### Instructions to follow
In the data below, which lines hold "have"? Copy every one.

*** Given records Section Begins ***

-- ==== Sys2Proof/Laws/Fields.lean ====
section
/-! SUPPORT. What the shared operations leave, one lemma for each operation and field, from the operation's spec lemma. -/

namespace Sys2Proof.Machine
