theorem State.claimAll_keeps {s a1} : Keeps 18907136 s (State.claimAll s a1) := by
  unfold State.claimAll
  extract_lets +onlyGivenNames -merge -useContext -underBinder v1
  have h1 : Keeps 18907136 s v1 := by
    unfold v1
    refine Keeps.andThen ?_ State.modRl_keeps (by rfl)
    exact Keeps.refl
  extract_lets +onlyGivenNames -merge -useContext -underBinder v2
  have h2 : Keeps 18907136 s v2 := by
    unfold v2
    refine Keeps.foldl ?_ (fun t3 x3 h3 => ?_)
    · exact h1
    · refine Keeps.andThen ?_ State.claimOn_keeps (by rfl)
      exact h3
  refine Keeps.ite (fun _ => ?_) (fun _ => ?_)
  · exact h2
  · refine Keeps.andThen ?_ State.modRl_keeps (by rfl)
    exact h2

theorem State.losePartner_keeps {s a1} : Keeps 24623869 s (State.losePartner s a1) := by
  unfold State.losePartner
  refine Keeps.ite (fun _ => ?_) (fun _ => ?_)
  · exact Keeps.refl
  · extract_lets +onlyGivenNames -merge -useContext -underBinder v1
    extract_lets +onlyGivenNames -merge -useContext -underBinder v2
    extract_lets +onlyGivenNames -merge -useContext -underBinder v3
    have h3 : Keeps 24623869 s v3 := by
      unfold v3
      refine Keeps.andThen ?_ State.modRl_keeps (by rfl)
      exact Keeps.refl
    extract_lets +onlyGivenNames -merge -useContext -underBinder v4
    have h4 : Keeps 24623869 s v4 := by
      unfold v4
      refine Keeps.andThen ?_ State.evFault_keeps (by rfl)
      exact h3
    clear_value v1
    split
    · refine Keeps.andThen ?_ State.setRole_keeps (by rfl)
      refine Keeps.andThen ?_ State.claimAll_keeps (by rfl)
      exact h4
    · refine Keeps.ite (fun _ => ?_) (fun _ => ?_)
      · refine Keeps.andThen ?_ State.setRole_keeps (by rfl)
        refine Keeps.andThen ?_ State.claimAll_keeps (by rfl)
        exact h4
      · exact h4
    · exact h4

theorem State.updMend_keeps {s} : Keeps 2097152 s (State.updMend s) := by
  unfold State.updMend
  refine Keeps.ite (fun _ => ?_) (fun _ => ?_)
  · refine Keeps.ite (fun _ => ?_) (fun _ => ?_)
    · exact Keeps.refl
    · refine Keeps.andThen ?_ State.modRl_keeps (by rfl)
      exact Keeps.refl
  · refine Keeps.andThen ?_ State.modRl_keeps (by rfl)
    exact Keeps.refl

theorem State.heard_keeps {s a1 a2 a3 a4} : Keeps 24623869 s (State.heard s a1 a2 a3 a4) := by
  unfold State.heard
  refine Keeps.ite (fun _ => ?_) (fun _ => ?_)
  · refine Keeps.andThen ?_ State.losePartner_keeps (by rfl)
    exact Keeps.refl
  · extract_lets +onlyGivenNames -merge -useContext -underBinder v1
    have h1 : Keeps 24623869 s v1 := by
      unfold v1
      refine Keeps.andThen ?_ State.modRl_keeps (by rfl)
      exact Keeps.refl
    extract_lets +onlyGivenNames -merge -useContext -underBinder v2
    have h2 : Keeps 24623869 s v2 := by
      unfold v2
      refine Keeps.andThen ?_ State.seeStandby_keeps (by rfl)
      refine Keeps.andThen ?_ State.recheckDigest_keeps (by rfl)
      refine Keeps.andThen ?_ State.decideRole_keeps (by rfl)
      exact h1
    extract_lets +onlyGivenNames -merge -useContext -underBinder v3
    extract_lets +onlyGivenNames -merge -useContext -underBinder v4
    have h4 : Keeps 24623869 s v4 := by
      unfold v4
      refine Keeps.ite (fun _ => ?_) (fun _ => ?_)
      · refine Keeps.andThen ?_ State.relaySnapshot_keeps (by rfl)
        exact h2
      · exact h2
    refine Keeps.andThen ?_ State.updMend_keeps (by rfl)
    refine Keeps.foldl ?_ (fun t5 x5 h5 => ?_)
    · exact h4
    · refine Keeps.andThen ?_ State.judgeSplit_keeps (by rfl)
      exact h5

theorem State.beatOn_keeps {s a1} : Keeps 2097152 s (State.beatOn s a1) := by
  unfold State.beatOn
  extract_lets +onlyGivenNames -merge -useContext -underBinder v1
  refine Keeps.andThen ?_ State.modRl_keeps (by rfl)
  exact Keeps.refl

theorem State.relayUp_keeps {s} : Keeps 2097164 s (State.relayUp s) := by
  unfold State.relayUp
  refine Keeps.ite (fun _ => ?_) (fun _ => ?_)
  · exact Keeps.refl
  · refine Keeps.andThen ?_ State.ev_keeps (by rfl)
    refine Keeps.andThen ?_ State.modRl_keeps (by rfl)
    exact Keeps.refl

theorem State.relayQual_keeps {s} : Keeps 2048 s (State.relayQual s) := by
  unfold State.relayQual
  refine Keeps.andThen ?_ State.setQual_keeps (by rfl)
  exact Keeps.refl

theorem State.takeBeat_keeps {s a1} : Keeps 2097152 s (State.takeBeat s a1) := by
  unfold State.takeBeat
  refine Keeps.andThen ?_ State.modRl_keeps (by rfl)
  exact Keeps.refl

theorem execRelayHeartbeatRx_keeps {a0 a1 s} : Answers 24623869 s (execRelayHeartbeatRx a0 a1 s) := by
  unfold execRelayHeartbeatRx
  split
  · rename_i t1 e1
    have h1 : Keeps 24623869 s t1 := by
      refine Keeps.snd (e := _) ?_ e1
      refine KeepsR.andThen ?_ State.relayTake_keeps (by rfl)
      exact Keeps.refl
    refine Answers.next ?_
    exact h1
  · rename_i y2_0 t2 e2
    have h2 : Keeps 24623869 s t2 := by
      refine Keeps.snd (e := _) ?_ e2
      refine KeepsR.andThen ?_ State.relayTake_keeps (by rfl)
      exact Keeps.refl
    extract_lets +onlyGivenNames -merge -useContext -underBinder v3
    extract_lets +onlyGivenNames -merge -useContext -underBinder v4
    extract_lets +onlyGivenNames -merge -useContext -underBinder v5
    have h5 : Keeps 24623869 s v5 := by
      unfold v5
      refine Keeps.andThen ?_ State.modRl_keeps (by rfl)
      exact h2
    refine Answers.next ?_
    refine Keeps.andThen ?_ State.relayQual_keeps (by rfl)
    refine Keeps.andThen ?_ State.heard_keeps (by rfl)
    refine Keeps.andThen ?_ State.relayUp_keeps (by rfl)
    refine Keeps.andThen ?_ State.beatOn_keeps (by rfl)
    refine Keeps.andThen ?_ State.takeBeat_keeps (by rfl)
    exact h5

theorem State.takeBeacon_keeps {s a1} : Keeps 2097152 s (State.takeBeacon s a1) := by
  unfold State.takeBeacon
  refine Keeps.andThen ?_ State.modRl_keeps (by rfl)
  exact Keeps.refl

theorem State.beaconUnpaired_keeps {s a1 a2} : Keeps 2097152 s (State.beaconUnpaired s a1 a2) := by
  unfold State.beaconUnpaired
  extract_lets +onlyGivenNames -merge -useContext -underBinder v1
  extract_lets +onlyGivenNames -merge -useContext -underBinder v2
  have h2 : Keeps 2097152 s v2 := by
    unfold v2
    refine Keeps.ite (fun _ => ?_) (fun _ => ?_)
    · refine Keeps.andThen ?_ State.modRl_keeps (by rfl)
      exact Keeps.refl
    · exact Keeps.refl
  refine Keeps.ite (fun _ => ?_) (fun _ => ?_)
  · refine Keeps.andThen ?_ State.modRport_keeps (by rfl)
    exact h2
  · exact h2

*** Given records Section Ends ***

### Response area
  have h1 : Keeps 18907136 s v1 := by
  have h2 : Keeps 18907136 s v2 := by
    have h3 : Keeps 24623869 s v3 := by
    have h4 : Keeps 24623869 s v4 := by
    have h1 : Keeps 24623869 s v1 := by
    have h2 : Keeps 24623869 s v2 := by
    have h4 : Keeps 24623869 s v4 := by
    have h1 : Keeps 24623869 s t1 := by
    have h2 : Keeps 24623869 s t2 := by
    have h5 : Keeps 24623869 s v5 := by
  have h2 : Keeps 2097152 s v2 := by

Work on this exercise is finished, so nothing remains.